Appendix: Generation of two-qubits states with a fixed value of the participation ratio R

Here, we describe a numerical recipe to randomly generate two-qubit states, according to a definite measure and with a given, fixed value of R. Suppose that the states \(\rho \) are generated according to the product measure \(\nu = \mu \times \mathcal{L}_{N-1}\), where \(\mu \) is the Haar measure on the group of unitary matrices \(\mathcal{U}(N)\) and the standard normalized Lebesgue measure \(\mathcal{L}_{N-1}\) on \(\mathcal{R}^{N-1}\) provides a reasonable computation of the simplex of eigenvalues of \(\rho \). In this case, the numerical procedure we are about to explain owes its efficiency to the following geometrical picture which is valid only if the states are supposed to be distributed according to measure \(\nu \)). We shall identify the simplex \(\Delta \) with a regular tetrahedron of side length 1, in \(\mathcal{R}^3\), centered at the origin. Let \(\mathbf{r}_i\) stand for the vector positions of the tetrahedron’s vertices. The tetrahedron is oriented in such a way that the vector \(\mathbf{r}_4\) points toward the positive z-axis and the vector \(\mathbf{r_2}\) is contained in the (xz)-semiplane corresponding to positive x-values.
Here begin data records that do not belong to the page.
-- ==== Sys2Proof/Laws/KeptOrdinator.lean ====
section
/-! SUPPORT. What the operations of Ordinator keep. -/

namespace Sys2Proof.Machine
open Sys2Proof

set_option linter.all false

/-- A verdict that places a Folio places it in a state that keeps the queue, memory and registers. -/
def Places (q : List Instr) (v : Verdict) : Prop := ∀ s f, v = .placed s f → Kept q s

theorem places_placed {q : List Instr} {s : State} {f : Folio} (h : Kept q s) : Places q (.placed s f) := by
  intro t g e
  cases e
  exact h

theorem places_refused {q : List Instr} {a b c : Nat} : Places q (.refused a b c) := by
  intro t g e
  cases e

theorem places_offer {q : List Instr} {a : Nat} : Places q (.offer a) := by
  intro t g e
  cases e

theorem placeTasks_kept {q : List Instr} (skip : Bool) (settled : List (Nat × Option (Nat × Int))) (l : List Nat) (s : State)
    (f : Folio) (home : Option Nat) (hs : Kept q s) : Places q (placeTasks skip settled l s f home) := by
  induction l generalizing s f home with
  | nil => exact places_placed hs
  | cons t r ih =>
    unfold placeTasks
    extract_lets x off ready answer mayOffer
    clear_value answer mayOffer
    split
    · exact ih _ _ _ hs
    · split
      · exact ih _ _ _ hs
      · split
        · split
          · exact places_offer
          · exact places_refused
        · split
          · exact places_offer
          · exact ih _ _ _ (bookTask_kept _ _ _ _ _ _ hs)

theorem placeObjs_kept {q : List Instr} (lo hi : Int) (l : List Nat) (s : State) (f : Folio) (hs : Kept q s) :
    Places q (placeObjs lo hi l s f) := by
  induction l generalizing s f with
  | nil => exact places_placed hs
  | cons k r ih =>
    unfold placeObjs
    extract_lets o a
    split
    · exact ih _ _ hs
    · have ha : Kept q a.2 := objSpace_kept _ _ _ _ _ _ _ hs
      split
      · exact places_refused
      · exact ih _ _ (setOrd_kept _ _ ha)

theorem grantKeys_kept {q : List Instr} (lo hi : Int) (l : List Nat) (n : Nat) (out : List (List Byte)) (s : State) (f : Folio)
    (hs : Kept q s) : Places q (grantKeys lo hi l n out s f).1 := by
  induction l generalizing s f n out with
  | nil => exact places_placed hs
  | cons k r ih =>
    unfold grantKeys
    extract_lets k' g
    split
    · exact places_refused
    · exact ih _ _ _ _ (grantKey_kept _ _ _ _ _ _ hs)

theorem placeWork_kept {q : List Instr} (s : State) (f : Folio) (settled : List (Nat × Option (Nat × Int))) (hs : Kept q s) :
    Places q (s.placeWork f settled) := by
  have h1 := placeTasks_kept false settled f.tmpl.order s f none hs
  have h2 := placeTasks_kept true settled f.tmpl.order s f none hs
  have hd : Places q (match placeTasks true settled f.tmpl.order s f none with
      | .placed s2 f2 => if f2.predicted ≤ f.deadline then .placed s2 { f2 with degraded := true } else .refused ORD_INFEASIBLE 0 0xFF
      | v => v) := by
    split
    · rename_i e
      split
      · exact places_placed (h2 _ _ e)
      · exact places_refused
    · exact h2
  unfold State.placeWork
  extract_lets degrade
  have hd : Places q degrade := hd
  clear_value degrade
  split
  · rename_i e
    split
    · exact places_placed (h1 _ _ e)
    · split
      · exact hd
      · exact places_refused
  · split
    · exact hd
    · exact places_refused
  · exact places_offer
The positions of the tetrahedron’s vertices correspond to the vectors

$$\begin{aligned} \mathbf {r_1}= & {} \left( -\frac{1}{2\sqrt{3}},-\frac{1}{2},-\frac{1}{4}\sqrt{\frac{2}{3}}\right) \nonumber \\ \mathbf {r_2}= & {} \left( \frac{1}{\sqrt{3}},0,-\frac{1}{4}\sqrt{\frac{2}{3}}\right) \nonumber \\ \mathbf {r_3}= & {} \left( -\frac{1}{2\sqrt{3}},\frac{1}{2},-\frac{1}{4}\sqrt{\frac{2}{3}}\right) \nonumber \\ \mathbf {r_4}= & {} \left( 0,0,\frac{3}{4}\sqrt{\frac{2}{3}}\right) . \end{aligned}$$
(27)

The mapping connecting the points of the simplex \(\Delta \) (with coordinates \((\lambda _1,\ldots , \lambda _4)\)) with the points \(\mathbf r\) within tetrahedron is given by the equations

$$\begin{aligned} \lambda _i \,= & {} \, 2(\mathbf{r}\cdot \mathbf{r}_i ) \, + \, \frac{1}{4} \,\,\,\, i=1, \dots , 4, \nonumber \\ \mathbf{r} \,= & {} \, \sum _{i=1}^4 \lambda _i \mathbf{r}_i \end{aligned}$$
(28)

The degree of mixture is characterized by the quantity \(R^{-1} \equiv Tr(\rho ^2) = \sum _i \lambda _i^2\). This quantity is related to the distance \(r=\mid \mathbf{r} \mid \) to the center of the tetrahedron \(T_{\Delta }\) by

$$\begin{aligned} r^2 \, = \, -\frac{1}{8} \, + \, \frac{1}{2} \sum _{i=1}^4 \lambda _i^2. \end{aligned}$$
(29)

Thus, the states with a given degree of mixture lie on the surface of a sphere \(\Sigma _r\) of radius r concentric with the tetrahedron \(T_{\Delta }\). To choose a given R is tantamount to define a given radius of the sphere. Three different possible regions exist:

  • region I: \(r \in [0, h_1]\) (\(R \in [4,3]\)), where \(h_1 \equiv h_c={1 \over 4 }\sqrt{2 \over {3}}\) is the radius of a sphere tangent to the faces of the tetrahedron \(T_{\Delta }\). In this case, the sphere \(\Sigma _r\) lies completely within the tetrahedron \(T_{\Delta }\). Therefore, we only need to generate at random points over its surface. The Cartesian coordinates for the sphere are given by

    $$\begin{aligned} x_1= & {} r \, \sin \theta \, \cos \phi \nonumber \\ x_2= & {} r \, \sin \theta \, \sin \phi \nonumber \\ x_3= & {} r \, \cos \theta , \end{aligned}$$
    (30)

    Denoting rand_u() a random number uniformly distributed between 0 an 1, the random numbers \(\phi =2\pi \) rand_u() and \(\theta =\arccos (2\) rand_u() \(-1)\) (its probability distribution being \(P(\theta )=\frac{1}{2}\sin (\theta )\)) define an arbitrary state \(\rho \) on the surface inside \(T_{\Delta }\). The angle \(\theta \) is defined between the center of the tetrahedron (the origin) and the vector \(\mathbf{r_4}\), and any point aligned with the origin. Substitution of \(\mathbf{r}=(x_1,x_2,x_3)\) in (28) provides us with the eigenvalues \(\{\lambda _i\}\) of \(\rho \), with the desired R as prescribed by the relationship (29). With the subsequent application of the unitary matrices U, we obtain a random state \(\rho = U D(\Delta ) U^{\dag }\) distributed according to the usual measure \(\nu = \mu \times \mathcal{L}_{N-1}\).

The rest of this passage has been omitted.